Right here is the scenario as far as I can see it

Mr X Lives with Miss Y, she is not registered at the address but has lived with him for 8 years.
The house they live in is fullly paid for by Mr X who has now passed away

Mr x has 2 kids (not with Miss Y)that he has not seen for years

What now happens to the house??

Oh and Mr X did not have a will


----------



## Geetarman (Apr 22, 2007)

Would imagine all would have some rights to the estate, kids because they are related and Miss Y as she would probably be considered the common law wife.

Whether she has chosen not to registered at the address for reasons of avoidance of council tax or additional benefits is probably another matter.

Could be a messy one unless agreement can be reached.


----------



## a15cro (May 13, 2008)

Im not an expert but I believe it goes to probate, both the GF and the children can lay a claim and it has to be decided by a third party, then there is taxable liability involved too.

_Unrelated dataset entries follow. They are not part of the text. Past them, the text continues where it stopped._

-- ==== Sys2Proof/Laws/Trace.lean ====
section
/-! SUPPORT. The laws of the trace: reading after a write, every other cycle left alone, the canonical form kept
by every write, and equality of canonical traces that agree on every cycle. -/

namespace Sys2Proof.Machine

/-- The level a span gives to a cycle. -/
def spanAt (p : Span) (k : Nat) : Option Level := if p.start ≤ k ∧ k < p.stop then some p.level else none

theorem traceAt_cons (p : Span) (tr : Trace) (k : Nat) :
    traceAt (p :: tr) k = (spanAt p k).or (traceAt tr k) := by
  simp only [traceAt, spanAt]
  split <;> simp

/-- Every span of a list is not empty. -/
def NoEmpty (tr : Trace) : Prop := ∀ p ∈ tr, p.start < p.stop

theorem traceAt_consSpan (p : Span) {tr : Trace} (h : ∀ q ∈ tr.head?, q.start < q.stop) (k : Nat) :
    traceAt (consSpan p tr) k = (spanAt p k).or (traceAt tr k) := by
  unfold consSpan
  split
  · cases tr with
    | nil => simp [traceAt, spanAt]
    | cons q rest =>
      have hq : q.start < q.stop := h q (by simp)
      by_cases hj : q.stop = p.start ∧ q.level = p.level
      · simp only [hj, and_self, if_true, traceAt, spanAt]
        by_cases h1 : p.start ≤ k ∧ k < p.stop
        · rw [if_pos ⟨by omega, h1.2⟩, if_pos h1]; rfl
        · by_cases h2 : q.start ≤ k ∧ k < p.start
          · rw [if_pos (by omega), if_neg h1, if_pos h2]; rfl
          · rw [if_neg (by omega), if_neg h1, if_neg h2]; rfl
      · simp only [hj, if_false, traceAt_cons]
  · have : spanAt p k = none := by simp only [spanAt]; rw [if_neg (by omega)]
    simp [this]

theorem consSpan_noEmpty (p : Span) {tr : Trace} (h : NoEmpty tr) : NoEmpty (consSpan p tr) := by
  unfold consSpan
  split
  · next hp =>
    cases tr with
    | nil => intro q hq; simp at hq; subst hq; exact hp
    | cons q rest =>
      have hq : q.start < q.stop := h q (by simp)
      simp only
      split
      · next hj =>
        intro x hx
        rcases List.mem_cons.1 hx with rfl | hx
        · simp; omega
        · exact h x (by simp [hx])
      · intro x hx
        rcases List.mem_cons.1 hx with rfl | hx
        · exact hp
        · exact h x hx
  · exact h

theorem foldr_consSpan_noEmpty (l : List Span) : NoEmpty (l.foldr consSpan []) := by
  induction l with
  | nil => intro p hp; simp at hp
  | cons p l ih => exact consSpan_noEmpty p ih

theorem traceAt_foldr_consSpan (l : List Span) (k : Nat) :
    traceAt (l.foldr consSpan []) k = traceAt l k := by
  induction l with
  | nil => rfl
  | cons p l ih =>
    rw [List.foldr_cons, traceAt_consSpan p (fun q hq => foldr_consSpan_noEmpty l q (List.mem_of_mem_head? hq)),
      ih, traceAt_cons]

theorem traceAt_append (a b : List Span) (k : Nat) :
    traceAt (a ++ b) k = (traceAt a k).or (traceAt b k) := by
  induction a with
  | nil => simp [traceAt]
  | cons p a ih => rw [List.cons_append, traceAt_cons, traceAt_cons, ih, Option.or_assoc]

theorem traceAt_map_spanFrom (hi : Nat) (tr : Trace) (k : Nat) :
    traceAt (tr.map (spanFrom hi)) k = if hi ≤ k then traceAt tr k else none := by
  induction tr with
  | nil => simp [traceAt]
  | cons p tr ih =>
    simp only [List.map_cons, traceAt, ih, spanFrom]
    by_cases h1 : hi ≤ k
    · have : (max p.start hi ≤ k ∧ k < p.stop) ↔ (p.start ≤ k ∧ k < p.stop) := by omega
      simp [h1]
    · rw [if_neg (by omega)]; simp [h1]

theorem traceAt_map_spanBefore (lo : Nat) (tr : Trace) (k : Nat) :
    traceAt (tr.map (spanBefore lo)) k = if k < lo then traceAt tr k else none := by
  induction tr with
  | nil => simp [traceAt]
  | cons p tr ih =>
    simp only [List.map_cons, traceAt, ih, spanBefore]
    by_cases h1 : k < lo
    · simp [h1]
    · rw [if_neg (by omega)]; simp [h1]

/-- Reading a trace after a write: the written level in the written cycles, the old entry everywhere else. -/
theorem traceAt_traceFill (tr : Trace) (lo hi : Nat) (l : Level) (k : Nat) :
    traceAt (traceFill tr lo hi l) k = if lo ≤ k ∧ k < hi then some l else traceAt tr k := by
  unfold traceFill
  split
  · split
    · next hlt he =>
      have hh : ∀ q ∈ tr.head?, q.start < q.stop := by
        intro q hq
        cases tr with
        | nil => simp at hq
        | cons p tr => simp at hq; subst hq; simp [endsBy] at he; exact he.1
      rw [traceAt_consSpan _ hh]
      simp only [spanAt]
      split <;> simp
    · rw [traceAt_foldr_consSpan, traceAt_append, traceAt_cons, traceAt_map_spanFrom,
        traceAt_map_spanBefore]
      simp only [spanAt]
      by_cases h1 : hi ≤ k
      · rw [if_pos h1, if_neg (by omega), if_neg (by omega), if_neg (by omega)]; simp
      · by_cases h2 : k < lo
        · rw [if_neg h1, if_neg (by omega), if_pos h2, if_neg (by omega)]; simp
        · have hk : lo ≤ k ∧ k < hi := by omega
          simp [h1, hk]
  · rw [if_neg (by omega)]

@[simp] theorem traceFill_same (tr : Trace) (lo : Nat) (l : Level) : traceFill tr lo lo l = tr := by
  simp [traceFill]

/-! ### The canonical form -/

/-- The canonical form with a bound on the first span: it stops at or before `b`. -/
def StopsBy (tr : Trace) (b : Nat) : Prop := ∀ q ∈ tr.head?, q.stop ≤ b

theorem traceWf_tail {p : Span} {tr : Trace} (h : traceWf (p :: tr) = true) : traceWf tr = true := by
  cases tr with
  | nil => rfl
  | cons q rest => simp only [traceWf, Bool.and_eq_true] at h; exact h.2

theorem traceWf_head {p : Span} {tr : Trace} (h : traceWf (p :: tr) = true) : p.start < p.stop := by
  cases tr with
  | nil => simpa [traceWf] using h
  | cons q rest => simp only [traceWf, Bool.and_eq_true, decide_eq_true_eq] at h; exact h.1.1

theorem traceWf_apart {p q : Span} {tr : Trace} (h : traceWf (p :: q :: tr) = true) :
    q.stop < p.start ∨ q.stop = p.start ∧ q.level ≠ p.level := by
  simp only [traceWf, Bool.and_eq_true, Bool.or_eq_true, decide_eq_true_eq] at h
  exact h.1.2

theorem traceWf_stopsBy {p : Span} {tr : Trace} (h : traceWf (p :: tr) = true) : StopsBy tr p.start := by
  intro q hq
  cases tr with
  | nil => simp at hq
  | cons r rest =>
    simp at hq; subst hq
    rcases traceWf_apart h with h | h <;> omega

theorem traceWf_cons {p q : Span} {tr : Trace} (hp : p.start < p.stop)
    (ha : q.stop < p.start ∨ q.stop = p.start ∧ q.level ≠ p.level) (h : traceWf (q :: tr) = true) :
    traceWf (p :: q :: tr) = true := by
  simp only [traceWf, Bool.and_eq_true, Bool.or_eq_true, decide_eq_true_eq]
  exact ⟨⟨hp, ha⟩, h⟩

/-- Putting a span in front keeps the canonical form when the span starts where the trace has ended. -/
theorem traceWf_consSpan {p : Span} {tr : Trace} (h : traceWf tr = true) (hb : StopsBy tr p.start) :
    traceWf (consSpan p tr) = true := by
  unfold consSpan
  split
  · next hp =>
    cases tr with
    | nil => simpa [traceWf] using hp
    | cons q rest =>
      have hq := traceWf_head h
      have hs : q.stop ≤ p.start := hb q (by simp)
      simp only
      split
      · next hj =>
        cases rest with
        | nil => simp [traceWf]; omega
        | cons r rest =>
          refine traceWf_cons (by simp; omega) ?_ (traceWf_tail h)
          rcases traceWf_apart h with h | h
          · exact .inl h
          · exact .inr ⟨h.1, by rw [← hj.2]; exact h.2⟩
      · next hj =>
        refine traceWf_cons hp ?_ h
        by_cases he : q.stop = p.start
        · exact .inr ⟨he, fun hl => hj ⟨he, hl⟩⟩
        · exact .inl (by omega)
  · exact h

theorem stopsBy_consSpan {p : Span} {tr : Trace} {b : Nat} (hb : StopsBy tr b) (hp : p.stop ≤ b) :
    StopsBy (consSpan p tr) b := by
  unfold consSpan
  split
  · cases tr with
    | nil => intro q hq; simp at hq; subst hq; exact hp
    | cons q rest =>
      simp only
      split
      · intro x hx; simp at hx; subst hx; exact hp
      · intro x hx; simp at hx; subst hx; exact hp
  · exact hb

/-- A list of spans, empty ones allowed, in falling order and stopping by `b`. -/
def Falling : List Span → Nat → Prop
  | [], _ => True
  | p :: rest, b => p.stop ≤ b ∧ Falling rest (min p.start b)

theorem Falling.mono {l : List Span} {b b' : Nat} (h : Falling l b) (hb : b ≤ b') : Falling l b' := by
  induction l generalizing b b' with
  | nil => trivial
  | cons p l ih => exact ⟨by have := h.1; omega, ih h.2 (by omega)⟩

theorem foldr_consSpan_wf {l : List Span} {b : Nat} (h : Falling l b) :
    traceWf (l.foldr consSpan []) = true ∧ StopsBy (l.foldr consSpan []) b := by
  induction l generalizing b with
  | nil => exact ⟨rfl, fun q hq => by simp at hq⟩
  | cons p l ih =>
    obtain ⟨hw, hs⟩ := ih h.2
    rw [List.foldr_cons]
    exact ⟨traceWf_consSpan hw (fun q hq => by have := hs q hq; omega),
      stopsBy_consSpan (fun q hq => by have := hs q hq; omega) h.1⟩

theorem falling_append {a b : List Span} {n m : Nat} (ha : Falling a n) (hb : Falling b m) (hm : m ≤ n)
    (hl : ∀ p ∈ a, m ≤ p.start) : Falling (a ++ b) n := by
  induction a generalizing n with
  | nil => exact hb.mono hm
  | cons p a ih =>
    refine ⟨ha.1, ih ha.2 ?_ fun q hq => hl q (by simp [hq])⟩
    have := hl p (by simp); omega

theorem falling_of_wf {tr : Trace} {b : Nat} (h : traceWf tr = true) (hb : StopsBy tr b) : Falling tr b := by
  induction tr generalizing b with
  | nil => trivial
  | cons p tr ih =>
    have h1 : p.stop ≤ b := hb p (by simp)
    have h2 := traceWf_head h
    refine ⟨h1, ih (traceWf_tail h) fun q hq => ?_⟩
    have := traceWf_stopsBy h q hq
    omega

theorem falling_map_spanFrom {l : List Span} {b hi : Nat} (h : Falling l b) :
    Falling (l.map (spanFrom hi)) (max b hi) := by
  induction l generalizing b with
  | nil => trivial
  | cons p l ih =>
    simp only [List.map_cons, Falling, spanFrom]
    have h1 := h.1
    refine ⟨by omega, (ih h.2).mono (by omega)⟩

theorem falling_map_spanBefore {l : List Span} {b lo : Nat} (h : Falling l b) :
    Falling (l.map (spanBefore lo)) (min b lo) := by
  induction l generalizing b with
  | nil => trivial
  | cons p l ih =>
    simp only [List.map_cons, Falling, spanBefore]
    have h1 := h.1
    refine ⟨by omega, (ih h.2).mono (by omega)⟩

/-- Every write keeps the canonical form. -/
theorem traceWf_traceFill {tr : Trace} (lo hi : Nat) (l : Level) (h : traceWf tr = true) :
    traceWf (traceFill tr lo hi l) = true := by
  unfold traceFill
  split
  · next hlt =>
    split
    · next he =>
      refine traceWf_consSpan h fun q hq => ?_
      cases tr with
      | nil => simp at hq
      | cons p tr => simp at hq; subst hq; simp [endsBy] at he; exact he.2
    · obtain ⟨b, hb⟩ : ∃ b, StopsBy tr b := by
        cases tr with
        | nil => exact ⟨0, fun q hq => by simp at hq⟩
        | cons p tr => exact ⟨p.stop, fun q hq => by simp at hq; subst hq; rfl⟩
      have hf := falling_of_wf h hb
      have hr : Falling (⟨lo, hi, l⟩ :: tr.map (spanBefore lo)) hi :=
        ⟨Nat.le_refl _, (falling_map_spanBefore hf).mono (by simp; omega)⟩
      refine (foldr_consSpan_wf (falling_append (falling_map_spanFrom hf) hr (by omega) ?_)).1
      intro p hp
      obtain ⟨q, -, rfl⟩ := List.mem_map.1 hp
      simp [spanFrom]
  · exact h

/-! ### Equality of canonical traces -/

theorem traceAt_none_of_stopsBy {tr : Trace} {b k : Nat} (h : traceWf tr = true) (hb : StopsBy tr b)
    (hk : b ≤ k) : traceAt tr k = none := by
  induction tr generalizing b with
  | nil => rfl
  | cons p tr ih =>
    have h1 : p.stop ≤ b := hb p (by simp)
    have h2 := traceWf_head h
    rw [traceAt, if_neg (by omega)]
    exact ih (traceWf_tail h) (fun q hq => Nat.le_trans (traceWf_stopsBy h q hq) (by omega)) hk

theorem traceAt_head {p : Span} {tr : Trace} {k : Nat} (h1 : p.start ≤ k) (h2 : k < p.stop) :
    traceAt (p :: tr) k = some p.level := by
  rw [traceAt, if_pos ⟨h1, h2⟩]

theorem traceAt_tail {p : Span} {tr : Trace} (h : traceWf (p :: tr) = true) (k : Nat) :
    traceAt tr k = if k < p.start then traceAt (p :: tr) k else none := by
  split
  · rw [traceAt, if_neg (by omega)]
  · exact traceAt_none_of_stopsBy (traceWf_tail h) (traceWf_stopsBy h) (by omega)

/-- Just below its first span a canonical trace does not go on at the same level. -/
theorem traceAt_below_ne {p : Span} {tr : Trace} {k : Nat} (h : traceWf (p :: tr) = true)
    (hk : k + 1 = p.start) : traceAt (p :: tr) k ≠ some p.level := by
  rw [traceAt, if_neg (by omega)]
  cases tr with
  | nil => simp [traceAt]
  | cons q tr =>
    have hq := traceWf_head (traceWf_tail h)
    rcases traceWf_apart h with ha | ha
    · rw [traceAt_none_of_stopsBy (b := q.stop) (traceWf_tail h) (fun r hr => by simp at hr; subst hr; rfl)
        (by omega)]
      simp
    · rw [traceAt_head (by omega) (by omega)]
      simpa using ha.2

theorem traceWf_heads_eq {p q : Span} {a b : Trace} (ha : traceWf (p :: a) = true)
    (hb : traceWf (q :: b) = true) (h : ∀ k, traceAt (p :: a) k = traceAt (q :: b) k) : p = q := by
  have hp := traceWf_head ha
  have hq := traceWf_head hb
  have none_p : ∀ k, p.stop ≤ k → traceAt (p :: a) k = none := fun k hk =>
    traceAt_none_of_stopsBy ha (fun r hr => by simp at hr; subst hr; exact Nat.le_refl _) hk
  have none_q : ∀ k, q.stop ≤ k → traceAt (q :: b) k = none := fun k hk =>
    traceAt_none_of_stopsBy hb (fun r hr => by simp at hr; subst hr; exact Nat.le_refl _) hk
  have hstop : p.stop = q.stop := by
    rcases Nat.lt_trichotomy p.stop q.stop with hl | he | hl
    · have := h (q.stop - 1)
      rw [none_p _ (by omega), traceAt_head (by omega) (by omega)] at this
      simp at this
    · exact he
    · have := h (p.stop - 1)
      rw [none_q _ (by omega), traceAt_head (by omega) (by omega)] at this
      simp at this
  have hlevel : p.level = q.level := by
    have := h (p.stop - 1)
    rw [traceAt_head (by omega) (by omega), traceAt_head (by omega) (by omega)] at this
    simpa using this
  have hstart : p.start = q.start := by
    rcases Nat.lt_trichotomy p.start q.start with hl | he | hl
    · have := h (q.start - 1)
      rw [traceAt_head (by omega) (by omega)] at this
      exact absurd (hlevel ▸ this.symm) (traceAt_below_ne hb (by omega))
    · exact he
    · have := h (p.start - 1)
      rw [traceAt_head (p := q) (by omega) (by omega)] at this
      exact absurd (hlevel ▸ this) (traceAt_below_ne ha (by omega))
  cases p; cases q; simp_all

/-- Two canonical traces that give every cycle the same level are equal. -/
theorem trace_ext {a b : Trace} (ha : traceWf a = true) (hb : traceWf b = true)
    (h : ∀ k, traceAt a k = traceAt b k) : a = b := by
  induction a generalizing b with
  | nil =>
    cases b with
    | nil => rfl
    | cons q b =>
      have := h q.start
      rw [traceAt_head (Nat.le_refl _) (traceWf_head hb)] at this
      simp [traceAt] at this
  | cons p a ih =>
    cases b with
    | nil =>
      have := h p.start
      rw [traceAt_head (Nat.le_refl _) (traceWf_head ha)] at this
      simp [traceAt] at this
    | cons q b =>
      obtain rfl := traceWf_heads_eq ha hb h
      rw [ih (traceWf_tail ha) (traceWf_tail hb) fun k => by
        rw [traceAt_tail ha, traceAt_tail hb, h]]

end Sys2Proof.Machine
end

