theorem test_decode_delayCycles :
    decode 0b00100000000000000000000000000000#32 = .op (.delayCycles 0) ∧
    decode 0b00101111111111111111111111111111#32 = .op (.delayCycles 268435455) ∧
    decode 0b00100000000000000010011100010000#32 = .op (.delayCycles 10000) := by decide

theorem test_decode_sendBit :
    decode 0b00110000000000000000000000000000#32 = .op (.sendBit false) ∧
    decode 0b00110000000000000000000000000001#32 = .op (.sendBit true) ∧
    decode 0x30000003#32 = .reservedBits := by decide

theorem test_decode_sendByte :
    decode 0b01000000000000000000000010100101#32 = .op (.sendByte 0xA5) ∧
    decode 0x40000100#32 = .reservedBits := by decide

theorem test_decode_sendLed :
    decode 0b01010000000100100011010001010110#32 = .op (.sendLed 0x12 0x34 0x56) ∧
    decode 0x50FFFFFF#32 = .op (.sendLed 0xFF 0xFF 0xFF) ∧ decode 0x51000000#32 = .reservedBits := by decide

theorem test_decode_latch :
    decode 0b01100000000000000000000000000000#32 = .op .latch ∧ decode 0x60000001#32 = .reservedBits := by decide

theorem test_decode_transmitFrame :
    decode 0b01110000000000000000000000000000#32 = .op .transmitFrame ∧
    decode 0x70000010#32 = .reservedBits := by decide

theorem test_decode_reserved :
    decode 0x00000000#32 = .reservedOpcode ∧ decode 0x0FFFFFFF#32 = .reservedOpcode ∧
    decode 0x80000000#32 = .reservedOpcode ∧ decode 0xF0000000#32 = .reservedOpcode ∧
    decode 0xFFFFFFFF#32 = .reservedOpcode := by decide

/-- The encode vectors. -/
theorem test_encode :
    encode (.sendLed 0xFF 0x00 0x00) = some 0x50FF0000#32 ∧ encode (.delayCycles 9) = some 0x20000009#32 := by decide

theorem test_decodeTableWord :
    decodeTableWord 32 0x50123456 = some (.sendLed 0x12 0x34 0x56) ∧ decodeTableWord 32 0x00000000 = none := by decide

/-! ### Assembler (R88) -/

/-- `SEND_LED 0x12, 0x34, 0x56` encodes to `0x50123456`. -/
theorem test_assemble_sendLed :
    assembleLine configTC
      ['S', 'E', 'N', 'D', '_', 'L', 'E', 'D', ' ', '0', 'x', '1', '2', ',', ' ', '0', 'x', '3', '4', ',', ' ',
        '0', 'x', '5', '6'] = .word 0x50123456#32 := by decide

/-- `DELAY_CYCLES T_LATCH` encodes to `0x20002710` in TC. -/
theorem test_assemble_delay_latch :
    assembleLine configTC
      ['D', 'E', 'L', 'A', 'Y', '_', 'C', 'Y', 'C', 'L', 'E', 'S', ' ', 'T', '_', 'L', 'A', 'T', 'C', 'H'] =
      .word 0x20002710#32 := by decide

/-- `SEND_BYTE 256` is an assembly error. -/
theorem test_assemble_byte_range :
    assembleLine configTC ['S', 'E', 'N', 'D', '_', 'B', 'Y', 'T', 'E', ' ', '2', '5', '6'] = .error := by decide
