-- ==== Sys2Proof/Machine/Step.lean ====
section
/-! DEFINITION. One step of the engine (spec/40_execute_cycle.md R51, R52). -/

namespace Sys2Proof.Machine

/-- A step exists only while the engine is running (R52). It fetches, decodes, and runs the instruction or the
invalid-instruction rule; a fetch address out of bounds raises OUT_OF_BOUNDS (R31). -/
def step (s : State) : Host.Outcome State Fault Refusal :=
  match s.condition with
  | .faulted => .fault (.engineFaulted s.fault)
  | .halted => .fault .engineHalted
  | .running =>
    match fetch s with
    | .error bad => raise .outOfBounds bad s
    | .ok s1 =>
      match decode s1.ir s1.operandA s1.operandB with
      | .ok i => exec i s1
      | .error _ => execInvalid s1

/-- The state with a table word (spec/opcode_table.json's numbering, the bits above `nbits` 0) stored where the next
step fetches it (log entry 10). -/
def State.withFetchWord (s : State) (nbits w : Nat) : State :=
  s.placeBytes (tableBytes nbits w).1 (tableBytes nbits w).2.1 (tableBytes nbits w).2.2

end Sys2Proof.Machine
end

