/-- Settles O38: the ALU has no result for a bad tag, and no arm of the dispatch hands it one (R68). -/
theorem unsupportedAluOpUnreachable : Obligations.UnsupportedAluOpUnreachable := by
  refine ⟨fun tag w ra rb s => aluInstruction_of_none rfl w, fun s t ht => ?_⟩
  obtain hf | hf | hf | hf := step_fault_cases ht <;> simp [hf]

/-- Settles O30: both operands are read before the write (R58), so the two registers may be the same one. -/
theorem multiplyCompletes : Obligations.MultiplyCompletes := by
  rintro a b ⟨_, ha⟩ ⟨_, hb⟩ s rfl rfl
  rw [exec_multiply_of_lt ha hb, mul_eq_ofNat_toNat_mul]
  rfl

/-- Settles O24: in bounds the step is MULTIPLY's meaning with the two operand bytes fetched (R53), the first one
checked before the second (R51). -/
theorem multiplyStep : Obligations.MultiplyStep := by
  refine ⟨fun _ _ => rfl, fun s hh hf hop => ?_⟩
  have hd : decode (s.byteAt 0) (s.byteAt 1) (s.byteAt 2) = .ok (.multiply (s.byteAt 1) (s.byteAt 2)) :=
    hop ▸ decode_opMultiply _ _
  have hexec : fetchInBounds s → step s = exec (.multiply (s.byteAt 1) (s.byteAt 2)) s.fetched := fun hin =>
    (stepRunsDecodedInstruction s hh hf hin).1 _ hd
  refine ⟨fun ra rb hin hra hrb => ?_, fun hin ha => ?_, fun hin ha hb => ?_, step_of_not_fetchInBounds hh hf⟩
  · exact (hexec hin).trans (multiplyCompletes _ _ ra rb _ hra hrb)
  · exact (hexec hin).trans (exec_multiply_of_ge_left ha _ _)
  · exact (hexec hin).trans (exec_multiply_of_ge_right ha hb _)

end Sys2Proof.Machine

/-! Invalid instructions: the rule under each policy (R73, R74). -/

namespace Sys2Proof.Machine

theorem isOpcode_eq_false_of_not_mem {ir : Byte} (h : ir ∉ [0x01#8, 0x47#8, 0x82#8, 0xA2#8]) :
    isOpcode ir = false :=
  Bool.eq_false_iff.mpr fun hop => h ((isOpcode_iff_mem ir).mp hop)

theorem execInvalid_of_continue {s : State} (hp : s.params.invalidPolicy = .continueRun) :
    execInvalid s = .next ((s.emit (.invalid s.pc s.ir)).advance (width s.ir)) := by
  rw [execInvalid, hp]

theorem execInvalid_of_fatal {s : State} (hp : s.params.invalidPolicy = .fatal) :
    execInvalid s = .next (s.recordFault .invalidInstruction (s.ir.setWidth 9)) := by
  rw [execInvalid, hp, raise]

/-- The step at a byte that is no instruction, under FATAL, its fetch in bounds (R74). -/
theorem step_of_invalid_fatal {s : State} (hrun : s.isRunning = true)
    (hin : s.params.addrPolicy = .fault → s.pc.toNat ≤ 253) (hp : s.params.invalidPolicy = .fatal)
    (hop : isOpcode (s.byteAt 0) = false) :
    step s = .next (s.fetched.recordFault .invalidInstruction ((s.byteAt 0).setWidth 9)) := by
  have hd : decode s.fetched.ir s.fetched.operandA s.fetched.operandB = .error (.invalidOpcode (s.byteAt 0)) :=
    decode_of_not_isOpcode hop _ _
  rw [step_of_inBounds hrun hin, dispatchFetched_of_error hd]
  exact execInvalid_of_fatal (s := s.fetched) hp

/-- Settles O25: the width of any byte, valid or not, is its top two bits and 1 (R39). -/
theorem invalidInstructionContinues : Obligations.InvalidInstructionContinues := by
  intro s hh hf hp hop
  refine ⟨fun hin => ?_, step_of_not_fetchInBounds hh hf⟩
  rw [step_of_invalid_continue (s.isRunning_iff.mpr ⟨hf, hh⟩) ((fetchInBounds_iff s).mp hin) hp
    (isOpcode_eq_false_of_not_mem hop), width, operandCount_eq]
  rfl

/-- Settles O26: a fetch out of bounds ends the step before its byte is decoded (R31, R79). -/
theorem invalidInstructionFatal : Obligations.InvalidInstructionFatal := by
  intro s hh hf hp hop
  exact ⟨fun hin => step_of_invalid_fatal (s.isRunning_iff.mpr ⟨hf, hh⟩) ((fetchInBounds_iff s).mp hin) hp
    (isOpcode_eq_false_of_not_mem hop), step_of_not_fetchInBounds hh hf⟩

/-- Settles O34: CONTINUE writes the output and `pc`, FATAL the fault status. -/
theorem invalidInstructionFrame : Obligations.InvalidInstructionFrame := by
  intro s t ht
  cases hp : s.params.invalidPolicy with
  | continueRun =>
    rw [execInvalid_of_continue hp] at ht
    cases ht
    simp
  | fatal =>
    rw [execInvalid_of_fatal hp] at ht
    cases ht
    simp

end Sys2Proof.Machine

/-! Running off the end of a program (R75): under CONTINUE over the zero bytes there, one after another, up to the fetch
out of bounds (FAULT) or back to address 0 (WRAP); under FATAL to the first of them. -/

namespace Sys2Proof.Machine

/-- A run that has stopped stays where it is (R59). -/
theorem runFor_of_le_of_not_running {m n : Nat} {s : State} (hmn : m ≤ n) (h : (runFor m s).isRunning = false) :
    runFor n s = runFor m s := by
  induction n, hmn using Nat.le_induction with
  | base => rfl
  | succ n _ ih => rw [runFor_succ_of_not_running (by rwa [ih]), ih]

Like I say, Im no expert but everyone should put a will in place and this was backed up by my accountant the other day who was explaining a similar scenario as the one above but this was a wife and the guy was a very succesful business man - with no will. The wife and the children have been locked in a battle to try and avoid 100k's worth of tax. They finally agreed a settlement less than 24hrs before the deadline.


----------



## DiscoDriver (Oct 27, 2009)

"Common law wife" has no legal meaning and thus is irrelevant. Unless there is something written down (ie a will) I think Miss Y will be left high and dry. She has no legal or familial connection to the deceased.


----------



## Duke Wellington (Dec 1, 2009)

I have been an Executor on several Wills and someone who has died without leaving a Will is known as to have died intestate. In these circumstances there is a set sequence of order on who has a claim on the deceased estate.

This link on the Rules of Intestacy should help: Intestacy link

Prior to Probate being granted all Taxes have to be paid first, so the first person to have claim on a deceased person's estate is always HM Revenue & Customs.


----------



## DiscoDriver (Oct 27, 2009)

That was a great link Arthur ;-)


----------